Time Series: The default plot type is Time Series, which has date on the x-axis and the mean value of the selected parameter for that date on the y-axis.
Profile: The Profile plot type displays pressure level on the y–axis and the mean value of the selected parameter on the x-axis.
Die-off: Die-off plots show how skill (or the inverse, error) changes with increasing lead time. Figure 4.1 shows the user interface page after selecting the plot type of Dieoff. Note that another selector is included for DIEOFF TYPE, which has the following possible values:
Dieoff
Dieoff for a specific UTC cycle start time
Single cycle forecast

Figure 4.1 User Interface screen after selecting plot type of Dieoff.
Figure 4.2 shows a sample of a Dieoff plot in METexpress. This looks more like a familiar die-off curve when plotting skill, such as anomaly correlation as plotted in Figure 4.3 using the Anomaly Correlation app, rather than error as is plotted with the Upper Air app.
The option “dieoff” for Dieoff Type uses all data at each given forecast hour within the specified date range. The option for “Dieoff for a specific UTC cycle start time” filters data to only use those at a specified cycle initialization time, such as 0 or 12. The option “Single cycle forecast” uses only the forecasts from the first cycle in the specified date range.

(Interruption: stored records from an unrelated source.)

-- ==== Sys2Proof/Tests/Slice0.lean ====
section
/-! SUPPORT. The model's own tests: decodings of words written out in the manual, ill-formed terms that the checks refuse,
words written out from the manual's encoding, a state that meets the hypotheses of each statement (`meets_<statement>`), single steps. -/

namespace Sys2Proof.Tests

set_option Elab.async false

/-- Always, at scope L, no hints. -/
def h0 : Head := ⟨.L, ⟨false, 7⟩, false, ⟨false, 0, 0⟩⟩
def hS : Head := { h0 with scope := .S }
def hG : Head := { h0 with scope := .G }
def hT : Head := { h0 with scope := .T }
def hW : Head := { h0 with scope := .W }

/-- The instruction of three words. -/
def dec (a b c : Nat) : Option Instr := decodeTableWord 96 (a + b * 2 ^ 32 + c * 2 ^ 64)

-- 03, Worked encodings
theorem test_dec_ld : dec 0x0042E200 0x40002010 0x02000000
    = some (.ld { h0 with hints := ⟨false, 0, 2⟩ } ⟨.rlx, .slice⟩ .w32 .sh false (.v 4) (.v 1) (.imm 0x40)) := by decide +kernel
theorem test_dec_br : dec 0x0002E802 0x073C4000 0 = some (.br hG .L false (some 2) 7) := by decide +kernel
-- 02, Worked encoding
theorem test_dec_add : dec 0x00034040 0x0500200C 0x10000000
    = some (.add ⟨.L, ⟨true, 2⟩, false, ⟨false, 1, 0⟩⟩ .i32 false (.v 3) (.v 1) (.imm 5)) := by decide +kernel
-- 06, FCMP
theorem test_dec_fcmp : dec 0x1420E106 0x03004784 0 = some (.fcmp h0 .f32 .ltu 1 (.v 2) (.reg (.v 3))) := by decide +kernel
-- 07, BCOPY
theorem test_dec_bcopy : dec 0x0800EE80 0x46290510 0x00000A11
    = some (.bcopy hT 0 .sh .mem (.t 4) (.t 8) (.t 6) (.barrier (.t 2))) := by decide +kernel
-- 08, MMA
theorem test_dec_mma : dec 0x2024EF04 0x562AA551 0x00000AB9
    = some (.mma hT .bf16 .bf16 false (.t 20) (.t 21) (.t 22) (.t 23)) := by decide +kernel
-- 12, ST.T
theorem test_dec_st : dec 0x0042EE01 0xE0294530 0
    = some (.st hT ⟨.rlx, .slice⟩ .w32 .sh (.t 12) (.t 10) (.imm 0xE0)) := by decide +kernel
-- 16, COLL
theorem test_dec_coll : dec 0x0000EF45 0x4C2907C4 0x00000A69
    = some (.coll hT .allred .add .f32 .restart 1 (.t 8) (.t 12) (.t 13)) := by decide +kernel
-- 05, XISSUE words
theorem test_dec_xword : dec 0x0002E044 0x0300A014 0 = some (.mul h0 .i32 false (.v 5) (.v 5) (.imm 3)) := by decide +kernel

/-- The first failed check of three words. -/
def fails (env : DecEnv) (a b c : Nat) : Option DecodeFault :=
  match decode env (BitVec.ofNat 96 (a + b * 2 ^ 32 + c * 2 ^ 64)) with
  | .ok _ => none
  | .error e => some e
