-- ==== Sys2Proof/Machine/Combiner.lean ====
section
/-! DEFINITION. The CMAC tag combiner (spec 43_tag_combiner.md). -/

namespace Sys2Proof.Machine

/-- The subkey that adjusts the last block: K1 exactly when it is complete (R172). -/
def lastSubkey (complete : Bool) (k1 k2 : Block) : Block := if complete then k1 else k2

/-- `combineInput(X, Lb, lastComplete, K1, K2)` (R170). -/
def combineInput (x lb : Block) (complete : Bool) (k1 k2 : Block) : Block :=
  (lb ^^^ lastSubkey complete k1 k2) ^^^ x

end Sys2Proof.Machine
end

Figure 4.2 Upper Air Dieoff plot

Figure 4.3 Anomaly Correlation Dieoff plot
ValidTime: The ValidTime plot type (also sometimes known as diurnal cycle plots) displays valid UTC hour on the x–axis and the mean value of the selected parameter on the y-axis.
Histograms: Histograms allow users to visualize the distribution of a given statistic over a specified time period. For example, if a user requested a histogram of RMSE for 144-h GFS forecasts over the global domain for a month, they would see the frequencies of specific RMSE values produced by individual GFS runs over that month. Histograms have statistical value bins on the x-axis, and number or frequency counts on the y-axis.
Histograms have a number of additional selectors that control their appearance:
Y-axis mode: Can be set to either “Relative frequency” or “Number”, depending on whether a user wants the frequency of a given statistic displayed as a fraction of 100, or as a raw count.
Customize bins: With this selector, the user can choose one of the following options to customize their x-axis bins:
Default bins
Set number of bins
Has sub-selector “Number of bins”
Make zero a bin bound
Choose a bin bound
Has sub-selector “Bin pivot value”
Set number of bins and make zero a bin bound
Has sub-selector “Number of bins”
Set number of bins and choose a bin bound
Has sub-selectors “Number of bins” and “Bin pivot value”
Manual bins
Has sub-selector “Bin bounds”
Manual start, number, and stride
Has sub-selectors “Number of bins”, “Bin start”, and “Bin stride”
Figure 4.4 shows the user interface for histogram plots and Figure 4.5 shows a sample plot.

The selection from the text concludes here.